/-- TIL_ACT_WRITE and INMASK_WRITE_RELEASE complete (05 R162, R163), written by firmware. A value with
at most four inputs, none of which another actor names, is taken when the INMASK stays or the
actor has no matching store entry: the register holds it with bit 31 zero and no other actor's
register changes. A refused value sets BAD_WRITE. A new INMASK of a busy actor is held, and
INMASK_WRITE_RELEASE takes it once the actor is free. So it is of the own store of the core that
is free to issue: it goes on after a write that is taken or refused, and waits with one that is
held. A core that waits in TIL_FIRE goes on when the write makes an entry ready (05 R168).

TIL_SPILL_CFG_WRITE and TIL_PERF_SNAP complete (05 R162, R193). A spill configuration that is off,
or that names an own, CIRCULAR, non-empty region of whole records, is taken; another, also of a
region of another context or one that the core does not own, sets BAD_WRITE. The own store of a
core that is free to issue does the same and goes on. A snapshot moves the live counters to the
snapshot registers and clears them together. Nothing else changes.

PROBE_ROUND completes (05 R185, R186) for a RUNNING context with a placement: a round that finds
progress since the last one, or a core that is not blocked, notes its time; a quiet round counts
from the last round that was not, or from itself where it is the first; a quiet round with no core
in a full wait, or less than T_Q later, does nothing more. Every round clears the marks of
progress.

A context found stuck with nowhere to spill is aborted by a contained fault (05 R187, R188): its
descriptors complete, its generation moves on, its cores halt and it is ABORTED.

A context found stuck whose wait set is one queue spills it (05 R187, R189): each entry, the
visible ones first, becomes the record of eight words at the head of the core's spill region, its
credit goes back and it stays in order as a spilled entry; the context runs on, and T_Q runs anew. -/
def Obligations.ActorsSpillAndDeadlock : Prop :=
  (∀ (c : CoreId) (n : ActorId) (v : Word) (s : State),
    ((s.core c).wait = none → (popCount (v.setWidth 16) ≤ 4 ∧ ∀ k, k < 16 → k ≠ n.val →
        (s.core c).inmask k &&& v.setWidth 16 = 0) →
      ((s.core c).inmask n = v.setWidth 16 ∨ ∀ e ∈ (s.core c).df.ms, e.actor ≠ n.val) →
      ∃ t, exec (.tilActWrite .firmware c n v) s = .next t ∧ t = { s with cores := t.cores } ∧
        Tab.get 0 (t.core c).df.act n = v &&& 0x7FFFFFFF#32 ∧
        (∀ m, m ≠ n.val → Tab.get 0 (t.core c).df.act m = Tab.get 0 (s.core c).df.act m) ∧
        (t.core c).queues = (s.core c).queues ∧ (t.core c).pc = (s.core c).pc ∧
        ∀ c', c' ≠ c.val → t.core c' = s.core c') ∧
    (∀ rd, (s.core c).run = .running → (s.core c).wait = some (.fire rd) →
      (∀ e ∈ (s.core c).df.ms, e.fired = false) →
      (popCount (v.setWidth 16) ≤ 4 ∧ ∀ k, k < 16 → k ≠ n.val → (s.core c).inmask k &&& v.setWidth 16 = 0) →
      ((s.core c).inmask n = v.setWidth 16 ∨ ∀ e ∈ (s.core c).df.ms, e.actor ≠ n.val) →
      ∃ t, exec (.tilActWrite .firmware c n v) s = .next t ∧
        ((t.core c).wait = none ↔ ∃ e ∈ (t.core c).df.ms, e.ready.isSome)) ∧
    ((4 < popCount (v.setWidth 16) ∨ ∃ k, k < 16 ∧ k ≠ n.val ∧
        (s.core c).inmask k &&& v.setWidth 16 ≠ 0) →
      exec (.tilActWrite .firmware c n v) s = .next (s.setCore c { s.core c with
        df := { (s.core c).df with badWrite := true } })) ∧
    ((popCount (v.setWidth 16) ≤ 4 ∧ ∀ k, k < 16 → k ≠ n.val →
        (s.core c).inmask k &&& v.setWidth 16 = 0) →
      (s.core c).inmask n ≠ v.setWidth 16 → (∃ e ∈ (s.core c).df.ms, e.actor = n.val) →
      exec (.tilActWrite .firmware c n v) s = .next (s.setCore c { s.core c with
        df := { (s.core c).df with heldAct := Tab.set (s.core c).df.heldAct n v } })) ∧
    (∀ a : At, a.core = c → (s.core c).canIssue = true →
      (let fits := popCount (v.setWidth 16) ≤ 4 ∧ ∀ k, k < 16 → k ≠ n.val →
        (s.core c).inmask k &&& v.setWidth 16 = 0
      let free := (s.core c).inmask n = v.setWidth 16 ∨ ∀ e ∈ (s.core c).df.ms, e.actor ≠ n.val
      (fits → free → ∃ t u, exec (.tilActWrite .firmware c n v) s = .next u ∧
        exec (.tilActWrite (.core a) c n v) s = .next t ∧ Tab.get 0 (t.core c).df.act n = v &&& 0x7FFFFFFF#32 ∧
        t = u.setCore c ((u.core c).advance a.pc a.short)) ∧
      (¬ fits → exec (.tilActWrite (.core a) c n v) s = .next (s.setCore c (Core.advance { s.core c with
        df := { (s.core c).df with badWrite := true } } a.pc a.short))) ∧
      (fits → ¬ free → exec (.tilActWrite (.core a) c n v) s
        = .next (s.setCore c ((s.core c).hold a.pc a.short (.inmask n v)))))) ∧
    ((s.core c).run = .running → (s.core c).wait = some (.inmask n v) →
      (∀ e ∈ (s.core c).df.ms, e.actor ≠ n.val) →
      ∃ t, exec (.inmaskWriteRelease c n) s = .next t ∧ t = { s with cores := t.cores } ∧
        Tab.get 0 (t.core c).df.act n = v &&& 0x7FFFFFFF#32 ∧ (t.core c).wait = none ∧
        (t.core c).pc = (s.core c).pc + (if (s.core c).waitShort then 2 else 4))) ∧
  (∀ (c : CoreId) (v : Word) (s : State) (r : Region),
    s.region (tileOf c) (bits v.toNat 4 0) = r →
    ((v.getLsbD 5 = false ∨ (r.circular = true ∧ some r.ctx = s.ownerOfCore c ∧
        r.owner.getLsbD (c.val % 16) = true ∧ r.size ≠ 0 ∧ r.size % 8 = 0)) →
      exec (.tilSpillCfgWrite .firmware c v) s = .next (s.setCore c { s.core c with
        df := { (s.core c).df with spillCfg := v.setWidth 6 } })) ∧
    (v.getLsbD 5 = true → r.circular = false ∨ some r.ctx ≠ s.ownerOfCore c ∨ r.owner.getLsbD (c.val % 16) = false ∨
        r.size = 0 ∨ r.size % 8 ≠ 0 →
      exec (.tilSpillCfgWrite .firmware c v) s = .next (s.setCore c { s.core c with
        df := { (s.core c).df with badWrite := true } })) ∧
    (∀ a : At, a.core = c → (s.core c).canIssue = true → exec (.tilSpillCfgWrite (.core a) c v) s
      = .next (s.setCore c (Core.advance { s.core c with df :=
        (if v.getLsbD 5 = false ∨ (r.circular = true ∧ some r.ctx = s.ownerOfCore c ∧
            r.owner.getLsbD (c.val % 16) = true ∧ r.size ≠ 0 ∧ r.size % 8 = 0) then
          { (s.core c).df with spillCfg := v.setWidth 6 } else { (s.core c).df with badWrite := true }) }
        a.pc a.short))) ∧
    (v.getLsbD 0 = true → ∀ g, g = .net ∨ g = .firmware →
      exec (.tilPerfSnap g c v) s = .next (s.setCore c { s.core c with
        df := { (s.core c).df with snap := (s.core c).df.live, live := {} } })) ∧
    (v.getLsbD 0 = true → ∀ a : At, (s.core a.core).canIssue = true → a.core = c →
      exec (.tilPerfSnap (.core a) c v) s = .next (s.setCore c (Core.advance { s.core c with
        df := { (s.core c).df with snap := (s.core c).df.live, live := {} } } a.pc a.short)))) ∧
  (∀ (k : CtxId) (s : State), (s.ctx k).st = .running → (s.ctx k).placed = true →
    ∃ t, exec (.probeRound k) s = .next t ∧
      (((s.ctx k).progressed = true ∨ (∃ c ∈ s.listedCores k, (s.core c).prog = true) ∨
          ∃ c ∈ s.listedCores k, s.coreBlocked c = false) →
        t = { s with cores := t.cores, ctxs := t.ctxs } ∧ (t.ctx k).probeSince = some s.deviceTime ∧
        (t.ctx k).progressed = false ∧ ∀ c ∈ s.listedCores k, (t.core c).prog = false) ∧
      ((s.ctx k).progressed = false → (∀ c ∈ s.listedCores k, (s.core c).prog = false ∧
          s.coreBlocked c = true) →
        ((s.ctx k).probeSince = none → t = { s with cores := t.cores, ctxs := t.ctxs } ∧
          (t.ctx k).probeSince = some s.deviceTime ∧ (t.ctx k).st = .running) ∧
        (∀ t0, (s.ctx k).probeSince = some t0 →
          ((∀ c ∈ s.listedCores k, s.coreFull c = false) ∨
            s.deviceTime.toNat < t0.toNat + (s.ctx k).quiesceUs * 1000) →
          t = { s with cores := t.cores, ctxs := t.ctxs } ∧ (t.ctx k).probeSince = some t0 ∧
          (t.ctx k).st = .running))) ∧
  (∀ (k : CtxId) (s : State) (t0 : DWord), Stuck s k t0 →
    (∀ p, s.spillFits (s.waitSet k) p = false) →
    ∃ t, exec (.probeRound k) s = .next t ∧ (t.ctx k).st = .aborted ∧
      (t.ctx k).gen = (s.ctx k).gen + 1 ∧
      (∀ c ∈ s.listedCores k, (t.core c).run = .halted) ∧
      ∀ (f : FnId) (slot : SlotId), (s.queue f slot).present = true → (s.queue f slot).ctx = k → (t.queue f slot).descs = [] ∧
        (t.queue f slot).unreturned = (s.queue f slot).unreturned + (s.queue f slot).descs.length) ∧
  (∀ (k : CtxId) (s : State) (t0 : DWord) (c : CoreId) (q : QueueId) (r : Region) (es : List (Entry × Bool)),
    Stuck s k t0 → s.waitSet k = [(c.val, q.val)] → s.spillFits [(c.val, q.val)] c = true →
    s.coreIn k c = true → ((s.core c).queue q).present = es → (es.map (·.1.uid)).Nodup →
    r = s.region (tileOf c) (s.core c).spillRegion → r.held = [] → r.pClaims = [] → r.rhead.off < r.size →
    r.base + r.size ≤ 786432 → Cells.wf s.mem = true →
    ∃ t, exec (.probeRound k) s = .next t ∧ (t.ctx k).st = .running ∧ (t.ctx k).gen = (s.ctx k).gen ∧
      (t.ctx k).probeSince = some s.deviceTime ∧
      (∀ e ∈ ((t.core c).queue q).vis ++ ((t.core c).queue q).early, e.spill.isSome = true) ∧
      ((t.core c).queue q).vis.map (·.uid) = ((s.core c).queue q).vis.map (·.uid) ∧
      t.net.sources.length = s.net.sources.length + es.length ∧
      (t.region (tileOf c) (s.core c).spillRegion).head = es.foldl (fun p _ => p.adv r.size 8) r.head ∧
      (∀ i j, i < es.length → j < 8 →
        t.readWord (tileOf c) (r.base + (r.rhead.off + 8 * i + j) % r.size)
          = ((es.map fun e => e.1.spillWords q e.2).getD i []).getD j 0) ∧
      ∀ c', c' ≠ c.val → (t.core c').queues = (s.core c').queues)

# PROBLEM STATEMENT
The lines from the start of the entries above through the line containing "actor has no" are the ones to return, please; copy them exactly and include both ends.

# EXPECTED ANSWER
/-- TIL_ACT_WRITE and INMASK_WRITE_RELEASE complete (05 R162, R163), written by firmware. A value with
at most four inputs, none of which another actor names, is taken when the INMASK stays or the
actor has no matching store entry: the register holds it with bit 31 zero and no other actor's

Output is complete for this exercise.